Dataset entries
=== Section Start ===

/-- R372: the owner is what at least two valid copies of the Hasp hold, and every edge writes the three copies anew: one copy, whatever it
holds, changes nothing; without two valid copies that agree the owner stays, and the fault of the Hasp's source counts
once.
R346, R347, R386, R387: BARN_SWITCH of an eligible standby waits for its boundary, and there the standby owns without a rewind; a
standby that is not eligible is DENIED; a revert that is due gives the Hasp back; BARN_RESYNC of a detached standby starts a
resync; BARN_STATUS replies its word. -/
def Obligations.Ownership : Prop :=
  ((∀ (w : Barn) (k : Nat) (x : HaspCopy), haspVote ((HaspCopy.three w).set k x) = some w) ∧
   (∀ (w : Barn) (s : State), haspVote s.barns.hasp = some w →
     (haspBeat s).barns.owner = w ∧ (haspBeat s).barns.hasp = HaspCopy.three w ∧ (haspBeat s).tal = s.tal) ∧
   (∀ s : State, haspVote s.barns.hasp = none →
     (haspBeat s).barns.owner = s.barns.owner ∧ (haspBeat s).barns.hasp = HaspCopy.three s.barns.owner ∧
     ((∀ l ∈ s.flt.levels, l.src ≠ 2) → bits (tally (haspBeat s) A_FLT_COUNT 2) 15 0 =
       satAdd 65535 (bits (tally s A_FLT_COUNT 2) 15 0) 1))) ∧
  ((∀ (r : Req) (s : State), Served s r 0x60 →
     exec (.barnStatus r) s = .next (reply s r 0x60 0 0 (valueWords 1 (barnStatusWord s)))) ∧
   (∀ (r : Req) (s : State), Served s r 0x61 → outstanding s 0x61 = false → outstanding s 0x62 = false →
     (eligible s = false → exec (.barnSwitch r) s = .next (reply s r 0x61 8 0 [])) ∧
     (eligible s = true → s.cmd.outst.length < 16 → ∃ t, exec (.barnSwitch r) s = .next t ∧
       t.barns = { s.barns with switch := some (r, s.tb.up) } ∧ t.cmd.spiQ = s.cmd.spiQ ∧ t.cmd.laneQ = s.cmd.laneQ)) ∧
   (∀ (r : Req) (b : Nat) (s : State), s.barns.switch = some (r, b) → b < s.tb.up → atBoundary s = true →
     s.barns.takeover = none → couchDue s = false → transitionDue s = false → eligible s = true →
     (makeSwitch s).barns.owner = otherBarn s.barns.owner ∧ (makeSwitch s).barns.switch = none ∧
       (makeSwitch s).lanes = s.lanes ∧ replyMsg r 0x61 0 0 [] ∈ msgsOf (makeSwitch s) r.port) ∧
   (∀ s : State, revertDue s = true → switchDue s = false → couchDue s = false → transitionDue s = false →
     (recentReverts s < bits (reg s A_BN_REVERT 0) 3 1 → ∃ t, exec .revert s = .next t ∧ t.barns.owner = homeBarn s ∧
       t.lanes = s.lanes ∧ bits (tally t A_BN_REVERTS 0) 15 0 = satAdd 65535 (bits (tally s A_BN_REVERTS 0) 15 0) 1) ∧
     (bits (reg s A_BN_REVERT 0) 3 1 ≤ recentReverts s → ∃ t, exec .revert s = .next t ∧
       t.barns.owner = s.barns.owner ∧ t.barns.withheld = true)) ∧
   (∀ (r : Req) (s : State), Served s r 0x62 → outstanding s 0x61 = false → outstanding s 0x62 = false →
     (s.barns.standby = .lockstep → exec (.barnResync r) s = .next (reply s r 0x62 0 0 [])) ∧
     (s.barns.standby = .failed → exec (.barnResync r) s = .next (reply s r 0x62 8 0 [])) ∧
     (s.barns.standby = .detached → s.barns.xlink = true → s.barns.suspended = false → s.cmd.outst.length < 16 →
       ∃ t x, exec (.barnResync r) s = .next t ∧ t.barns.standby = .resyncing ∧ t.barns.resync = some x ∧ x.phase = 1)))

/-- R395 to R397: a fast start ends with the outputs locked, is counted and timed; after the sleep time without a request the PLL stops
and the Barn cores go to domain 0; a loss of lock stops the outputs, moves the Barn cores and the stooks of service off it and
starts it again; a lane PLL that loses lock fails its uplanes (transmitter fault) and unlocks its downlanes. -/
def Obligations.Plls : Prop :=
  (∀ s : State, s.clk.pll = 1 → ∃ t, exec .corePllFastStart s = .next t ∧ t.clk.pll = 2 ∧
    (tally s A_CK_WAKES 0 + 1 < 2 ^ 32 → tally t A_CK_WAKES 0 = tally s A_CK_WAKES 0 + 1) ∧
    t.clk.cores = s.clk.cores ∧ t.stooks = s.stooks ∧ t.gran = s.gran) ∧
  (∀ s : State, atBoundary s = true → serviceMode s.modes.cur = true → s.clk.pll ≠ 0 → pllWanted s = false →
    s.clk.pllUsed = false → reg s A_CK_SLEEP_DECKLES 0 ≤ s.clk.pllIdle →
    ∃ t, exec .corePllStop s = .next t ∧ t.clk.pll = 0 ∧ t.clk.cores = false ∧ t.clk.lcRun = s.clk.lcRun) ∧
  (∀ s : State, pllWanted s = true → exec .corePllStop s = .next s) ∧
  (∀ s : State, s.clk.pll = 2 → ∃ t, exec .corePllLockLoss s = .next t ∧ t.clk.pll = 1 ∧ t.clk.cores = false ∧
    t.clk.pllReq = s.tb.up ∧
    (serviceMode s.modes.cur = true → ∀ k, k < 12 → (stook t k).clock = false ∧
      ((stook s k).clock = true → (stook t k).wake.isSome = true))) ∧
  (∀ (p : Fin 2) (s : State), s.modes.cur ≠ .held → s.clk.lcRun.getLsbD p.val = true → s.clk.lcLock.getLsbD p.val = true →
    ∃ t, exec (.lcPllLockLoss p) s = .next t ∧ t.clk.lcRun.getLsbD p.val = true ∧ t.clk.lcLock.getLsbD p.val = false ∧
      (∀ u, u < 4 → pmaOff (lane s u).st = false → lcOfGen (lane s u).gen = p.val → (lane t u).st = .failed) ∧
      (∀ d, d < 2 → dlEnabled s d = true → lcOfGen (dlGen s d) = p.val → (dlane t d).locked = false))

/-- R66, R68, R398, R399: the first stook edge after a wake comes only with the core PLL running, and is counted; a stook sleeps after its
idle deckles only with empty latches and no sheaf that waits, and the Granary interface only when idle and no scrub burst
owes slots; what is busy stays awake. -/
def Obligations.ClockSleep : Prop :=
  (∀ (k : StookId) (s : State), (stook s k.val).wake.isSome = true → (stook s k.val).clock = false →
    (s.clk.pll = 2 → ∃ t, exec (.stookClockStart k) s = .next t ∧ (stook t k.val).clock = true ∧
      (stook t k.val).fill = (stook s k.val).fill ∧ (stook t k.val).drain = (stook s k.val).drain ∧ t.chs = s.chs ∧
      bits (tally t A_STOOK_WAKES k.val) 31 0 = satAdd (2 ^ 32 - 1) (bits (tally s A_STOOK_WAKES k.val) 31 0) 1) ∧
    (s.clk.pll ≠ 2 → exec (.stookClockStart k) s = .next s)) ∧
  (∀ (k : StookId) (s : State), serviceMode s.modes.cur = true → (stook s k.val).clock = true →
    (stook s k.val).busy = false → (stook s k.val).waitq = [] → bitAt (reg s A_CK_CONFIG 0) 2 = false →
    reg s A_CK_SLEEP_DECKLES 0 ≤ (stook s k.val).idle →
    (latchesEmpty s k.val = true → ∃ t, exec (.stookSleep k) s = .next t ∧ (stook t k.val).clock = false ∧ t.chs = s.chs ∧
      t.gran = s.gran) ∧
    (latchesEmpty s k.val = false → exec (.stookSleep k) s = .next s)) ∧
  (∀ (k : StookId) (s : State), serviceMode s.modes.cur = false ∨ (stook s k.val).waitq ≠ [] ∨
    bitAt (reg s A_CK_CONFIG 0) 2 = true → exec (.stookSleep k) s = .next s) ∧
  (∀ s : State, atBoundary s = true → serviceMode s.modes.cur = true → s.gran.clock = true →
    (s.gran.busy = false → s.gran.bursting = false → reg s A_CK_SLEEP_DECKLES 0 ≤ s.gran.idle →
      ∃ t, exec .granaryInterfaceSleep s = .next t ∧ t.gran.clock = false ∧ t.gran.units = s.gran.units ∧
        t.gran.powered = s.gran.powered) ∧
    (s.gran.busy = true ∨ s.gran.bursting = true → exec .granaryInterfaceSleep s = .next s))

/-- R427, R428, R349: LEGACY_ENTER waits for the next boundary, unless the mould in force has no section 0x0011; there the scan starts with every
pair stale at 0x800, and it is replied OK; LEGACY_LEAVE is replied OK at once when nothing is active, else at the boundary at which
the configuration ends. -/
def Obligations.Nl64Configuration : Prop :=
  (∀ (r : Req) (s : State), Served s r 0x7E →
    (hasCompat s = false → exec (.legacyEnter r) s = .next (reply s r 0x7E 8 0 [])) ∧
    (hasCompat s = true → s.cmd.outst.length < 16 → ∃ t, exec (.legacyEnter r) s = .next t ∧
      t.nl = { s.nl with enter := some r } ∧ t.cmd.outst = s.cmd.outst ++ [{ req := r, opcode := 0x7E, key := 0 }] ∧
      t.cmd.spiQ = s.cmd.spiQ ∧ t.cmd.laneQ = s.cmd.laneQ)) ∧
  (∀ (r : Req) (s : State), Served s r 0x7F →
    (s.nl.active = false → exec (.legacyLeave r) s = .next (reply s r 0x7F 0 0 [])) ∧
    (s.nl.active = true → s.cmd.outst.length < 16 → ∃ t, exec (.legacyLeave r) s = .next t ∧
      t.nl = { s.nl with leave := some r } ∧ t.cmd.spiQ = s.cmd.spiQ ∧ t.cmd.laneQ = s.cmd.laneQ)) ∧
  (∀ (s : State) (d : Deckle) (r : Req), s.nl.active = false → s.nl.enter = some r → s.nl.leave = none →
    (nlDeckle s d).nl.active = true ∧ (nlDeckle s d).nl.pos = 0 ∧ (nlDeckle s d).nl.scan = 0 ∧
    (nlDeckle s d).nl.run = bitAt (reg s A_NL_CONFIG 0) 7 ∧ (nlDeckle s d).nl.autoInc = bitAt (reg s A_NL_CONFIG 0) 8 ∧
    (nlDeckle s d).nl.pointer = nlField (nlSeqCh s 0) ∧
    (∀ c, (nlPair (nlDeckle s d) c).code = 0x800 ∧ (nlPair (nlDeckle s d) c).stale = true) ∧
    replyMsg r 0x7E 0 0 [] ∈ msgsOf (nlDeckle s d) r.port) ∧
  (∀ (s : State) (d : Deckle) (r : Req), s.nl.active = true → s.nl.enter = none → s.nl.leave = some r →
    (nlDeckle s d).nl.active = false ∧ (lane (nlDeckle s d) 3).st = .off ∧ replyMsg r 0x7F 0 0 [] ∈ msgsOf (nlDeckle s d) r.port)

/-- R429 to R431, R437: a slot of a running scan samples its entry's channel and moves on, with the scan count at the end of the sequence;
outside RUN nothing moves; a held or fenced channel gives no sample; two beats later the result stands in its pair, with
OVERRUN when the pairing on its channel is open, and an older OVERRUN stays.
R430, R432: the 12-bit code of a corrected value truncates toward minus infinity and clamps; the channel field inverts bit 5, and is its own
inverse; it is what a result's high half, `NL_RESULT`, the status register and the pointer show. -/
def Obligations.Nl64Scan : Prop :=
  ((∀ (j : Fin 25) (s : State), s.nl.active = true → s.nl.run = true → s.tb.beat.toNat % 1024 = j.val * 1024 / 25 →
     fresh s 6 j.val = true →
     ∃ t, exec (.nl64ScanSlot j) s = .next t ∧ t.nl.pairs = s.nl.pairs ∧ t.gran = s.gran ∧ t.chs = s.chs ∧
       (nlSeqLen s ≤ s.nl.pos + 1 → t.nl.pos = 0 ∧ t.nl.scan = (s.nl.scan + 1) % 2 ^ 16) ∧
       (s.nl.pos + 1 < nlSeqLen s → t.nl.pos = s.nl.pos + 1 ∧ t.nl.scan = s.nl.scan) ∧
       ∃ q, t.nl.due = s.nl.due ++ [(j.val * 64 + nlSeqCh s s.nl.pos, s.tb.up + 2, q)] ∧
         ((chan s (nlSeqCh s s.nl.pos)).held = true ∨ fencedChannel s (nlSeqCh s s.nl.pos) = true →
           q.stale = true ∧ q.code = (nlPair s (nlSeqCh s s.nl.pos)).code) ∧
         (q.stale = false → q.scan = s.nl.scan ∧ q.code ≤ 4095)) ∧
   (∀ (j : Fin 25) (s : State), s.nl.active = false ∨ s.nl.run = false → exec (.nl64ScanSlot j) s = .next s) ∧
   (∀ (s : State) (e : Nat × Nat × NlPair), s.nl.due = [e] →
     (s.tb.up < e.2.1 → exec .nl64ResultUpdate s = .next s) ∧
     (e.2.1 ≤ s.tb.up → ∃ t, exec .nl64ResultUpdate s = .next t ∧ t.nl.due = [] ∧ t.nl.shadow = s.nl.shadow ∧
       nlPair t (e.1 % 64) = { e.2.2 with
         overrun := (nlPair s (e.1 % 64)).overrun || decide (s.nl.pairing = some (e.1 % 64)) } ∧
       ∀ c, c ≠ e.1 % 64 → nlPair t c = nlPair s c))) ∧
  ((∀ y : Int, (y < -131072 → nlCode y = 0) ∧ (131072 ≤ y → nlCode y = 4095) ∧
     (-131072 ≤ y → y < 131072 → (64 * (nlCode y : Int) ≤ y + 131072 ∧ y + 131072 < 64 * (nlCode y : Int) + 64))) ∧
   (∀ c, c < 64 → nlField (nlField c) = c ∧ nlField c < 64 ∧ (c < 32 → nlField c = c + 32) ∧
     (∀ p : NlPair, bits (nlHigh c p) 13 8 = nlField c) ∧
     ∀ s : State, (nlPair s c).code < 4096 → bits (valueOf s A_NL_RESULT c) 29 24 = nlField c) ∧
   ∀ s : State, bits (nlRegister s 2) 13 8 = nlField (nlSeqCh s s.nl.pos) ∧
     (nlStart s).nl.pointer = nlField (nlSeqCh s 0) ∧
     ((nlAdvance s).nl.pointer = s.nl.pointer ∨ ∃ p, (nlAdvance s).nl.pointer = nlField (nlSeqCh s p)))

/-- R435 to R437: the register personality comes into force at a rise of SPI_CS_N with no reply queued, and ends with the configuration; a
RESULT_LO read clears OVERRUN, keeps the high half in the shadow and opens the pairing; a RESULT_HI read returns the shadow and
closes it, or, unpaired, the live half; a read of another register shows it (that a first byte names it so is DESIGN CHOICE,
log entry 53); a write moves the pointer and closes the pairing, sets RUN and AUTO_INC, or is refused. -/
def Obligations.Nl64Registers : Prop :=
  ∀ s : State, padsFree s = true → powered s = true →
    (s.nl.active = true → s.pwr.straps.getLsbD 2 = true → s.cmd.spiQ = [] →
      exec .registerPersonalitySwitch s = .next { s with nl := { s.nl with personality := true } }) ∧
    (s.nl.active = true → s.cmd.spiQ ≠ [] → exec .registerPersonalitySwitch s = .next s) ∧
    (s.nl.active = false →
      exec .registerPersonalitySwitch s = .next { s with nl := { s.nl with personality := false } }) ∧
    (s.nl.personality = true →
      (∃ t, exec .resultLoRead s = .next t ∧ t.nl.sdo.toNat = nlLow (nlPair s (nlPointed s)) % 2 ^ 16 ∧
        t.nl.pairing = some (nlPointed s) ∧ t.nl.shadow.toNat = nlHigh (nlPointed s) (nlPair s (nlPointed s)) % 2 ^ 16 ∧
        nlPair t (nlPointed s) = { nlPair s (nlPointed s) with overrun := false } ∧ t.nl.pointer = s.nl.pointer) ∧
      (∀ c, s.nl.pairing = some c → ∃ t, exec .resultHiRead s = .next t ∧ t.nl.sdo = s.nl.shadow ∧ t.nl.pairing = none ∧
        t.nl.pairs = s.nl.pairs ∧ (s.nl.autoInc = false → t.nl.pointer = s.nl.pointer)) ∧
      (s.nl.pairing = none → ∃ t, exec .resultHiRead s = .next t ∧ t.nl.pointer = s.nl.pointer ∧ t.nl.pairs = s.nl.pairs ∧
        t.nl.sdo = BitVec.ofNat 16 (2 ^ 15 + nlHigh (nlPointed s) (nlPair s (nlPointed s)))) ∧
      (∀ b : Byte, b.getLsbD 7 = true → b ≠ 0x84 → b ≠ 0x85 → ∃ t, exec (.spiUnknownTransaction b) s = .next t ∧
        t.nl.sdo.toNat = nlRegister s (b.toNat % 128) % 2 ^ 16 ∧ t.nl.pairs = s.nl.pairs ∧ t.nl.pointer = s.nl.pointer ∧
        t.nl.pairing = s.nl.pairing) ∧
      (∀ v : BitVec 16, ∃ t, exec (.nlPointerWrite v) s = .next t ∧ t.nl.pointer = v.toNat % 64 ∧ t.nl.pairing = none ∧
        t.nl.pairs = s.nl.pairs) ∧
      (∀ (n : BitVec 7) (v : BitVec 16), ∃ t, exec (.nlRegisterWrite n v) s = .next t ∧ t.nl.pairs = s.nl.pairs ∧
        (n = 1 → t.nl.run = v.getLsbD 0 ∧ t.nl.autoInc = v.getLsbD 1 ∧ t.nl.pointer = s.nl.pointer) ∧
        (n ≠ 1 → n ≠ 3 → t.nl = s.nl ∧ bits (tally t A_NL_SPI_ERRORS 0) 15 0 =
          satAdd 65535 (bits (tally s A_NL_SPI_ERRORS 0) 15 0) 1)))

=== Section End ===

| Work instruction |
Reproduce the entries exactly, starting at their first line and stopping after the line with "(∀ (r : Req) (b".

| Task response |
/-- R372: the owner is what at least two valid copies of the Hasp hold, and every edge writes the three copies anew: one copy, whatever it
holds, changes nothing; without two valid copies that agree the owner stays, and the fault of the Hasp's source counts
once.
R346, R347, R386, R387: BARN_SWITCH of an eligible standby waits for its boundary, and there the standby owns without a rewind; a
standby that is not eligible is DENIED; a revert that is due gives the Hasp back; BARN_RESYNC of a detached standby starts a
resync; BARN_STATUS replies its word. -/
def Obligations.Ownership : Prop :=
  ((∀ (w : Barn) (k : Nat) (x : HaspCopy), haspVote ((HaspCopy.three w).set k x) = some w) ∧
   (∀ (w : Barn) (s : State), haspVote s.barns.hasp = some w →
     (haspBeat s).barns.owner = w ∧ (haspBeat s).barns.hasp = HaspCopy.three w ∧ (haspBeat s).tal = s.tal) ∧
   (∀ s : State, haspVote s.barns.hasp = none →
     (haspBeat s).barns.owner = s.barns.owner ∧ (haspBeat s).barns.hasp = HaspCopy.three s.barns.owner ∧
     ((∀ l ∈ s.flt.levels, l.src ≠ 2) → bits (tally (haspBeat s) A_FLT_COUNT 2) 15 0 =
       satAdd 65535 (bits (tally s A_FLT_COUNT 2) 15 0) 1))) ∧
  ((∀ (r : Req) (s : State), Served s r 0x60 →
     exec (.barnStatus r) s = .next (reply s r 0x60 0 0 (valueWords 1 (barnStatusWord s)))) ∧
   (∀ (r : Req) (s : State), Served s r 0x61 → outstanding s 0x61 = false → outstanding s 0x62 = false →
     (eligible s = false → exec (.barnSwitch r) s = .next (reply s r 0x61 8 0 [])) ∧
     (eligible s = true → s.cmd.outst.length < 16 → ∃ t, exec (.barnSwitch r) s = .next t ∧
       t.barns = { s.barns with switch := some (r, s.tb.up) } ∧ t.cmd.spiQ = s.cmd.spiQ ∧ t.cmd.laneQ = s.cmd.laneQ)) ∧
   (∀ (r : Req) (b : Nat) (s : State), s.barns.switch = some (r, b) → b < s.tb.up → atBoundary s = true →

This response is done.